Tuesday, February 24, 2015

Monday Morning Cup of Coffee: Mortgage app decline alarms analysts

 Monday Morning Cup of Coffee takes a look at news coming across HousingWire’s weekend desk, with more coverage to come on bigger issues.

The slowdown in mortgage purchase applications is weighing on analysts. Mortgage purchase apps have faltered, and that limits upside risk for mortgage rates, according to the analyst team lead by Chris Flanagan at Bank of America/Merrill Lynch.

This last week's sharp drop in the Mortgage Bankers Association purchase index was reminiscent of the early 2014 drop. Remarkably, purchase application volume is at the same level of early 2014, even though mortgage rates are more than 50 basis points lower.

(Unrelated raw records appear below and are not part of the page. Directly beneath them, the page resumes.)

-- ==== Sys2Proof/WellFormed.lean ====
section
/-! DEFINITION. Which commands are well formed: their data can be what the row says it is. -/

namespace Sys2Proof

/-- The codes of Table 12.4. -/
def requestCodes : List Byte :=
  [0x01, 0x02, 0x03, 0x04, 0x05, 0x10, 0x11, 0x20, 0x21, 0x22, 0x23, 0x24, 0x30, 0x40, 0x41, 0x42, 0x48, 0x49,
   0x60, 0x61, 0x62, 0x68, 0x6F]

/-- LENGTH is at most 48 (Table 3.1). -/
def payloadFits (payload : List Byte) : Bool := payload.length ≤ 48

/-- The four header characters and the parameters fit a payload (Table 12.3). -/
def Request.wf (r : Request) : Bool := r.params.length ≤ 44

/-- The samples hold at least one character of ten bits (R34). -/
def lineFits (line : List Bool) : Bool := 10 ≤ line.length

/-- Well-formedness of a command. -/
def Instr.wf : Instr → Bool
  | .powerUp | .brownout | .resetPinLow | .supplyRecovery _ | .resetPinRelease _ => true
  | .referencePulse _ _ | .missingLimitPresent | .missingLimitSettling | .internalBoundary => true
  | .transitionComplete | .mixRecordEnd | .peerSilenceClear _ | .reportExpiry | .candidateExpiry => true
  | .silentCountExpiry | .servoTimerExpiry | .tallyTimerExpiry | .pulseEnd _ | .recordLengthEnd => true
  | .notReadyLimit | .freewheelExpiry | .chaseLock | .outWindowExpiry | .locateSettle => true
  | .locateAcquireLimit | .locateRecordLimit | .locateEotLimit | .tachPulse _ | .timecodeWord _ _ => true
  | .threadedChange _ | .localChange _ | .eotChange _ | .servoFall _ | .rectallyRise _ | .gpiEdge _ _ => true
  | .lineQuiet _ | .deferralEnd _ | .startBitSeen | .frameSent | .collision | .jamEnd | .gapError _ => true
  | .positionArrival _ p | .reportArrival _ p | .requestNotAddressed _ p => payloadFits p
  | .refusedUnknown code r => r.wf && !requestCodes.contains code
  | .stop r | .play r | .shuttle r | .locate r | .arm r | .chase r | .unchase r | .cueLoad r | .cueDrop r => r.wf
  | .cueClear r | .fire r | .abort r | .fader r | .mark r | .markDrop r | .locateMark r | .gpiBind r => r.wf
  | .tallyMap r | .readStatus r | .readCues r | .readMarks r | .clearFlags r | .sessionClear r => r.wf
  | .gpiSample _ => true
  | .frameStart start _ => lineFits start
  | .brokenFrame line => lineFits line
  | .unknownKindArrival kind _ p => payloadFits p && kind != 0x31 && kind != 0x52 && kind != 0x64

end Sys2Proof
end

“Recent bear steepening of rates should give way to flattening, driven by front-end weakness due to looming Fed rate hike. The agency basis still has more tightening potential, as supply and prepay risk subside,” Flanagan wrote in a client note.

“We continue to like down in credit, lower dollar priced non-agency RMBS. We think the reduced risk layering in CRT is often overlooked. We revisit our risk score which captures risk layering,” they write.

Flanagan says that strength in the labor market should lead to a mid-year rate hike by the Fed, but he does not see that strength translating into increased demand for purchase mortgages.

“This leads us to reiterate the view we held for most of 2014: housing is not strong enough to absorb meaningfully higher long-term interest rates, including mortgage rates. As a result, we believe longer-term rates remain biased to the downside, even from today's current low levels,” he says. “Upward momentum could drive long-term rates modestly higher over the near term, but, in our view, the fundamental reality of weak mortgage demand will likely halt the rise before long. We think the chances are good that rates settle into a range over the next few months, similar to the range trade on the 10yr in February-April 2014, and that we are currently near the high end of the range. Similarly, we think the recent yield curve steepening is likely to give way once again to a flattener; we still believe the 2yr-10yr spread will be close to zero by mid to late 2016. We are not fazed by the recent short term steepening; the bull flattening was overdone.”